Firstly, I just recieved another virus message, but this time the file is Win32: Trojan-gen {other}. I sent it to the chest. So do I just let it sit there?

Yes. Chest is safe to kept the file(s) into.

What do I do next? Will it later attack my computer?

Not that particular file, maybe a replicant... it's good to follow the steps I've posted before.

[wyrmrider]

A response from Greyfox at the spybot forum
re:
SpybotSD.exe.hdmp



As far as I am aware the .HDMP file extension identifies a Windows Heap Dump and is an Error report file created by Microsoft Windows as a part of its critical error logging systems. You should be able to view it in any text editor or word processor.

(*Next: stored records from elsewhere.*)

-- ==== Sys2Proof/Machine/Inflate.lean ====
section
/-!
DEFINITION. A decoder of raw DEFLATE streams (R252, R262) under RFC 1951, which the spec names and does not restate.
PRESUMED: written from that standard; a set of code lengths that is not complete is taken as invalid, but for one code of length
1, and for a block without distance codes.
-/

namespace Sys2Proof.Machine

/-- Why a stream's decoding stopped before its final block ended: it is invalid, or it has run out. -/
inductive InflateStop where
  | invalid | short
deriving DecidableEq, Repr

/-- The bits of a stream, in the order they are taken. -/
def streamBits (bs : List Byte) : List Bool := bs.flatMap fun b => (List.range 8).map b.getLsbD

/-- A number of `n` bits, lowest first, and the bits after it. -/
def bitsNum : Nat → List Bool → Except InflateStop (Nat × List Bool)
  | 0, bs => .ok (0, bs)
  | _ + 1, [] => .error .short
  | n + 1, b :: bs =>
    match bitsNum n bs with
    | .ok (v, rest) => .ok (b.toNat + 2 * v, rest)
    | .error e => .error e

/-- A canonical prefix code: how many codes each length 1 to 15 has, and the symbols in code order. -/
structure PrefixCode where
  counts : List Nat
  symbols : List Nat

/-- The code of a list of lengths, by symbol; 0 = the symbol is not used. -/
def prefixCode (lens : List Nat) : PrefixCode :=
  { counts := (List.range 15).map fun l => lens.count (l + 1)
    symbols := (List.range 15).flatMap fun l => (lens.zipIdx.filter fun x => x.1 == l + 1).map (·.2) }

/-- Codes left unused by a set of lengths, negative when there are too many. -/
def PrefixCode.left (p : PrefixCode) : Int := p.counts.foldl (fun (n : Int) (c : Nat) => 2 * n - c) 1

/-- Whether some length takes more codes than are left. -/
def PrefixCode.overfull (p : PrefixCode) : Bool :=
  (p.counts.foldl (fun (a : Int × Bool) (c : Nat) => (2 * a.1 - c, a.2 || decide (2 * a.1 - c < 0))) (1, false)).2

/-- Whether a set of lengths may stand: complete, or one code of length 1 alone, or, when `empty`, none. -/
def PrefixCode.stands (empty : Bool) (p : PrefixCode) : Bool :=
  !p.overfull && (p.left == 0 || (p.symbols.length == 1 && p.counts.headD 0 == 1) || (empty && p.symbols.isEmpty))

/-- The next symbol of a stream under a code. -/
def nextSymbol (syms : List Nat) : List Nat → Nat → Nat → Nat → List Bool → Except InflateStop (Nat × List Bool)
  | [], _, _, _, _ => .error .invalid
  | _ :: _, _, _, _, [] => .error .short
  | c :: cs, code, first, index, b :: bs =>
    let code := 2 * code + b.toNat
    if code < first + c then
      match syms[index + (code - first)]? with
      | some s => .ok (s, bs)
      | none => .error .invalid
    else nextSymbol syms cs code (2 * (first + c)) (index + c) bs

def PrefixCode.next (p : PrefixCode) (bs : List Bool) : Except InflateStop (Nat × List Bool) :=
  nextSymbol p.symbols p.counts 0 0 0 bs

/-- The lengths of symbols 257 to 285: the base and the bits that follow. -/
def lengthBase : List (Nat × Nat) :=
  [(3, 0), (4, 0), (5, 0), (6, 0), (7, 0), (8, 0), (9, 0), (10, 0), (11, 1), (13, 1), (15, 1), (17, 1), (19, 2), (23, 2), (27, 2),
   (31, 2), (35, 3), (43, 3), (51, 3), (59, 3), (67, 4), (83, 4), (99, 4), (115, 4), (131, 5), (163, 5), (195, 5), (227, 5), (258, 0)]

/-- The distances of codes 0 to 29. -/
def distBase : List (Nat × Nat) :=
  [(1, 0), (2, 0), (3, 0), (4, 0), (5, 1), (7, 1), (9, 2), (13, 2), (17, 3), (25, 3), (33, 4), (49, 4), (65, 5), (97, 5), (129, 6),
   (193, 6), (257, 7), (385, 7), (513, 8), (769, 8), (1025, 9), (1537, 9), (2049, 10), (3073, 10), (4097, 11), (6145, 11),
   (8193, 12), (12289, 12), (16385, 13), (24577, 13)]

/-- Copies `n` bytes from `d` back; the output stands newest first. -/
def copyBack (d : Nat) : Nat → List Byte → List Byte
  | 0, out => out
  | n + 1, out => copyBack d n (out.getD (d - 1) 0 :: out)

/-- What decoding has come to: the output, newest first with the preset history behind it, and the rest of the stream or
why it stopped. -/
abbrev Inflated := List Byte × Except InflateStop (List Bool)

/-- A length and a distance after the symbol `sym`. -/
def lengthAndDistance (dist : PrefixCode) (sym : Nat) (bs : List Bool) : Except InflateStop (Nat × Nat × List Bool) :=
  match lengthBase[sym - 257]? with
  | none => .error .invalid
  | some (lb, lx) => do
    let (le, bs) ← bitsNum lx bs
    let (ds, bs) ← dist.next bs
    match distBase[ds]? with
    | none => .error .invalid
    | some (db, dx) => do
      let (de, bs) ← bitsNum dx bs
      .ok (lb + le, db + de, bs)

/-- The symbols of one block up to its end. -/
def inflateBlock (lit dist : PrefixCode) : Nat → List Bool → List Byte → Inflated
  | 0, _, out => (out, .error .short)
  | n + 1, bs, out =>
    match lit.next bs with
    | .error e => (out, .error e)
    | .ok (sym, bs) =>
      if sym < 256 then inflateBlock lit dist n bs (BitVec.ofNat 8 sym :: out)
      else if sym = 256 then (out, .ok bs)
      else match lengthAndDistance dist sym bs with
        | .error e => (out, .error e)
        | .ok (len, d, bs) =>
          if out.length < d then (out, .error .invalid) else inflateBlock lit dist n bs (copyBack d len out)

/-- The code lengths of a dynamic block: `n` still to come, those that stand newest first. -/
def codeLengths (p : PrefixCode) : Nat → Nat → List Bool → List Nat → Except InflateStop (List Nat × List Bool)
  | 0, _, _, _ => .error .short
  | fuel + 1, n, bs, acc =>
    if n = 0 then .ok (acc.reverse, bs)
    else do
      let (sym, bs) ← p.next bs
      if sym < 16 then codeLengths p fuel (n - 1) bs (sym :: acc)
      else do
        let (x, bs) ← bitsNum (if sym = 16 then 2 else if sym = 17 then 3 else 7) bs
        let k := x + (if sym = 18 then 11 else 3)
        if n < k ∨ (sym = 16 ∧ acc = []) then .error .invalid
        else codeLengths p fuel (n - k) bs (List.replicate k (if sym = 16 then acc.headD 0 else 0) ++ acc)

/-- The order in which the lengths of the code length code come. -/
def lengthOrder : List Nat := [16, 17, 18, 0, 8, 7, 9, 6, 10, 5, 11, 4, 12, 3, 13, 2, 14, 1, 15]

/-- `n` numbers of 3 bits. -/
def threes : Nat → List Bool → Except InflateStop (List Nat × List Bool)
  | 0, bs => .ok ([], bs)
  | n + 1, bs => do
    let (v, bs) ← bitsNum 3 bs
    let (vs, bs) ← threes n bs
    .ok (v :: vs, bs)

/-- The two codes of a dynamic block. -/
def dynamicCodes (bs : List Bool) : Except InflateStop (PrefixCode × PrefixCode × List Bool) := do
  let (hlit, bs) ← bitsNum 5 bs
  let (hdist, bs) ← bitsNum 5 bs
  let (hclen, bs) ← bitsNum 4 bs
  let (cl, bs) ← threes (hclen + 4) bs
  let lens := (List.range 19).map fun s => ((cl.zip lengthOrder).find? fun x => x.2 == s).elim 0 (·.1)
  let p := prefixCode lens
  if 29 < hlit ∨ p.overfull ∨ p.left ≠ 0 then .error .invalid
  else do
    let n := hlit + 257 + hdist + 1
    let (all, bs) ← codeLengths p (n + 1) n bs []
    let lit := prefixCode (all.take (hlit + 257))
    let dist := prefixCode (all.drop (hlit + 257))
    if all.getD 256 0 = 0 ∨ !lit.stands false ∨ !dist.stands true then .error .invalid
    else .ok (lit, dist, bs)

/-- The two codes of a block without its own. -/
def fixedCodes : PrefixCode × PrefixCode :=
  (prefixCode (List.replicate 144 8 ++ List.replicate 112 9 ++ List.replicate 24 7 ++ List.replicate 8 8),
    prefixCode (List.replicate 32 5))

/-- `n` stored bytes. -/
def storedBytes : Nat → List Bool → List Byte → Inflated
  | 0, bs, out => (out, .ok bs)
  | n + 1, bs, out =>
    match bitsNum 8 bs with
    | .error e => (out, .error e)
    | .ok (v, bs) => storedBytes n bs (BitVec.ofNat 8 v :: out)

/-- A stored block, from the next byte boundary on: LEN, its complement, and the bytes. -/
def inflateStored (bs : List Bool) (out : List Byte) : Inflated :=
  match bitsNum 16 (bs.drop (bs.length % 8)) with
  | .error e => (out, .error e)
  | .ok (len, bs) =>
    match bitsNum 16 bs with
    | .error e => (out, .error e)
    | .ok (inv, bs) => if len + inv ≠ 65535 then (out, .error .invalid) else storedBytes len bs out

/-- Blocks up to the final one. -/
def inflateBlocks : Nat → List Bool → List Byte → Inflated
  | 0, _, out => (out, .error .short)
  | n + 1, bs, out =>
    match bitsNum 1 bs with
    | .error e => (out, .error e)
    | .ok (final, bs) =>
      match bitsNum 2 bs with
      | .error e => (out, .error e)
      | .ok (ty, bs) =>
        let r : Inflated :=
          if ty = 0 then inflateStored bs out
          else if ty = 1 then inflateBlock fixedCodes.1 fixedCodes.2 (bs.length + 1) bs out
          else if ty = 2 then
            match dynamicCodes bs with
            | .error e => (out, .error e)
            | .ok (lit, dist, bs) => inflateBlock lit dist (bs.length + 1) bs out
          else (out, .error .invalid)
        match r with
        | (out, .ok bs) => if final = 1 then (out, .ok bs) else inflateBlocks n bs out
        | bad => bad

/-- Decodes a stream after a preset history: the bytes it gives, whether it is valid, and whether its final block ended.
PRESUMED, unsafe (log entry 12): RFC 1951 is presumed. -/
def inflate (hist stream : List Byte) : List Byte × Bool × Bool :=
  let bits := streamBits stream
  match inflateBlocks (bits.length + 1) bits hist.reverse with
  | (out, .ok _) => ((out.take (out.length - hist.length)).reverse, true, true)
  | (out, .error .short) => ((out.take (out.length - hist.length)).reverse, true, false)
  | (out, .error .invalid) => ((out.take (out.length - hist.length)).reverse, false, false)

end Sys2Proof.Machine
end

It would suggest that at some stage there has been a problem with SpybotSD.exe. If it is now in the Avast Virus chest it can stay there without doing any harm and when you are sure Spybot is working properly and your scans are clear you could then delete it

[taxigreen]

I know this may be frusturating to you all, but I'm really lost when it comes to this virus stuff. And I'd hate to download all these additional programs when I don't know how my computer will take the programs--and I probably have similar ones. I can't see how to exclude or export files on avast.